Achei melhor substituir o trecho da entrevista com o Dr. Valentim Gentil Filho, como anunciei no texto anterior, pela entrevista completa feita em 04-11-2013 na Rede Viva, com 10.687 visualizações.
- (Moderador) Boa noite! Está começando mais um programa transmitido ao vivo pela TV Cultura, TV Brasil, Emissoras Afiliadas e pelo Portal UOL. Nossos entrevistadores convidados de hoje, são: Fernanda Bacetti, repórter de saúde do Jornal Estado de São Paulo; Luciana Sadi, psicanalista, escritora e blogueira da Folha de São Paulo; Aureliano Biancareli, jornalista da área de saúde; Dr. Paulo Saudiva, professor titular da Faculdade de Medicina da USP; e Ulisses Caposoli, editor chefe da Revista Scientific American Brasil. Teremos também os twiteiros convidados e nosso cartunista Paulo Caruso. Dr. Valentim Gentil, muito obrigado, em primeiro lugar, pela aceitação do convite, por estar aqui entre nós. O Sr. Costuma se referir ao cérebro humano como o ápice da perfeição. Eu pergunto, primeiro, por que o senhor diz isso, e segundo, por que uma máquina tão perfeita está sujeita a tantas e tão sérias avarias?

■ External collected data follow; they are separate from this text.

/-! ### `State.setBinding` -/

@[simp] theorem State.setBinding_build (s : State) (b : Nat) (x : Binding) : (s.setBinding b x).build = s.build := rfl
@[simp] theorem State.setBinding_threads (s : State) (b : Nat) (x : Binding) : (s.setBinding b x).threads = s.threads := rfl
@[simp] theorem State.setBinding_cores (s : State) (b : Nat) (x : Binding) : (s.setBinding b x).cores = s.cores := rfl
@[simp] theorem State.setBinding_mem (s : State) (b : Nat) (x : Binding) : (s.setBinding b x).mem = s.mem := rfl
@[simp] theorem State.setBinding_tags (s : State) (b : Nat) (x : Binding) : (s.setBinding b x).tags = s.tags := rfl
@[simp] theorem State.setBinding_poison (s : State) (b : Nat) (x : Binding) : (s.setBinding b x).poison = s.poison := rfl
@[simp] theorem State.setBinding_l2 (s : State) (b : Nat) (x : Binding) : (s.setBinding b x).l2 = s.l2 := rfl
@[simp] theorem State.setBinding_owner (s : State) (b : Nat) (x : Binding) : (s.setBinding b x).owner = s.owner := rfl
@[simp] theorem State.setBinding_granted (s : State) (b : Nat) (x : Binding) : (s.setBinding b x).granted = s.granted := rfl
@[simp] theorem State.setBinding_retired (s : State) (b : Nat) (x : Binding) : (s.setBinding b x).retired = s.retired := rfl
@[simp] theorem State.setBinding_gone (s : State) (b : Nat) (x : Binding) : (s.setBinding b x).gone = s.gone := rfl
@[simp] theorem State.setBinding_half0 (s : State) (b : Nat) (x : Binding) : (s.setBinding b x).half0 = s.half0 := rfl
@[simp] theorem State.setBinding_half1 (s : State) (b : Nat) (x : Binding) : (s.setBinding b x).half1 = s.half1 := rfl
@[simp] theorem State.setBinding_ports (s : State) (b : Nat) (x : Binding) : (s.setBinding b x).ports = s.ports := rfl
@[simp] theorem State.setBinding_devid (s : State) (b : Nat) (x : Binding) : (s.setBinding b x).devid = s.devid := rfl
@[simp] theorem State.setBinding_devValid (s : State) (b : Nat) (x : Binding) : (s.setBinding b x).devValid = s.devValid := rfl
@[simp] theorem State.setBinding_flows (s : State) (b : Nat) (x : Binding) : (s.setBinding b x).flows = s.flows := rfl
@[simp] theorem State.setBinding_cmds (s : State) (b : Nat) (x : Binding) : (s.setBinding b x).cmds = s.cmds := rfl
@[simp] theorem State.setBinding_cq (s : State) (b : Nat) (x : Binding) : (s.setBinding b x).cq = s.cq := rfl
@[simp] theorem State.setBinding_events (s : State) (b : Nat) (x : Binding) : (s.setBinding b x).events = s.events := rfl
@[simp] theorem State.setBinding_evWait (s : State) (b : Nat) (x : Binding) : (s.setBinding b x).evWait = s.evWait := rfl
@[simp] theorem State.setBinding_evNext (s : State) (b : Nat) (x : Binding) : (s.setBinding b x).evNext = s.evNext := rfl
@[simp] theorem State.setBinding_msix (s : State) (b : Nat) (x : Binding) : (s.setBinding b x).msix = s.msix := rfl
@[simp] theorem State.setBinding_recvs (s : State) (b : Nat) (x : Binding) : (s.setBinding b x).recvs = s.recvs := rfl
@[simp] theorem State.setBinding_posted (s : State) (b : Nat) (x : Binding) : (s.setBinding b x).posted = s.posted := rfl
@[simp] theorem State.setBinding_jnext (s : State) (b : Nat) (x : Binding) : (s.setBinding b x).jnext = s.jnext := rfl
@[simp] theorem State.setBinding_fepochs (s : State) (b : Nat) (x : Binding) : (s.setBinding b x).fepochs = s.fepochs := rfl
@[simp] theorem State.setBinding_deferredTests (s : State) (b : Nat) (x : Binding) : (s.setBinding b x).deferredTests = s.deferredTests := rfl
@[simp] theorem State.setBinding_saved (s : State) (b : Nat) (x : Binding) : (s.setBinding b x).saved = s.saved := rfl
@[simp] theorem State.setBinding_readPort (s : State) (b : Nat) (x : Binding) : (s.setBinding b x).readPort = s.readPort := rfl
@[simp] theorem State.setBinding_vin (s : State) (b : Nat) (x : Binding) : (s.setBinding b x).vin = s.vin := rfl
@[simp] theorem State.setBinding_present (s : State) (b : Nat) (x : Binding) : (s.setBinding b x).present = s.present := rfl
@[simp] theorem State.setBinding_pulses (s : State) (b : Nat) (x : Binding) : (s.setBinding b x).pulses = s.pulses := rfl
@[simp] theorem State.setBinding_free (s : State) (b : Nat) (x : Binding) : (s.setBinding b x).free = s.free := rfl
@[simp] theorem State.setBinding_pending (s : State) (b : Nat) (x : Binding) : (s.setBinding b x).pending = s.pending := rfl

- (Valentim) Primeiro, é um grande prazer está aqui de novo. Eu acredito que seja o ápice da perfeição porque em torno da estruturação da matéria nós não conhecemos nada mais sofisticado, são 100 bilhões de células, cada uma delas podendo estabelecer mil conexões com outras células, usando uma infinidade de substâncias químicas, e cada vez que essas substâncias químicas chegam até os receptores provocam o que hoje a gente já sabe que é uma cadeia de outras reações químicas, que acabam transformando inclusive a composição do neurônio que recebeu essa informação. Tudo isso numa velocidade fantástica. Existem cérebros sofisticados em outras espécies, mas o nosso de fato atingiu o máximo que a gente conhece de processamento de informações. Não conseguimos hoje simular muito mais do que um milímetro cúbico de matéria cinzenta nos nossos supercomputadores. E uma estrutura tão sofisticada, com tantas conexões, com tantos sistemas funcionando na velocidade que funciona, ao longo hoje de mais de 80 anos de vida, inevitavelmente está sujeito a intempéries e avarias. O mais surpreendente para mim é a capacidade de resiliência que esses órgãos têm, tanto os humanos como os outros, porque nós nos submetemos a todo tipo de agressão ao longo da vida, desde os nossos hábitos alimentares até nossas condições de vida estressante. Apesar disso nós continuamos operacionais. Então eu acho que isso, de fato, se fosse uma máquina de fato, ela não resistiria muito.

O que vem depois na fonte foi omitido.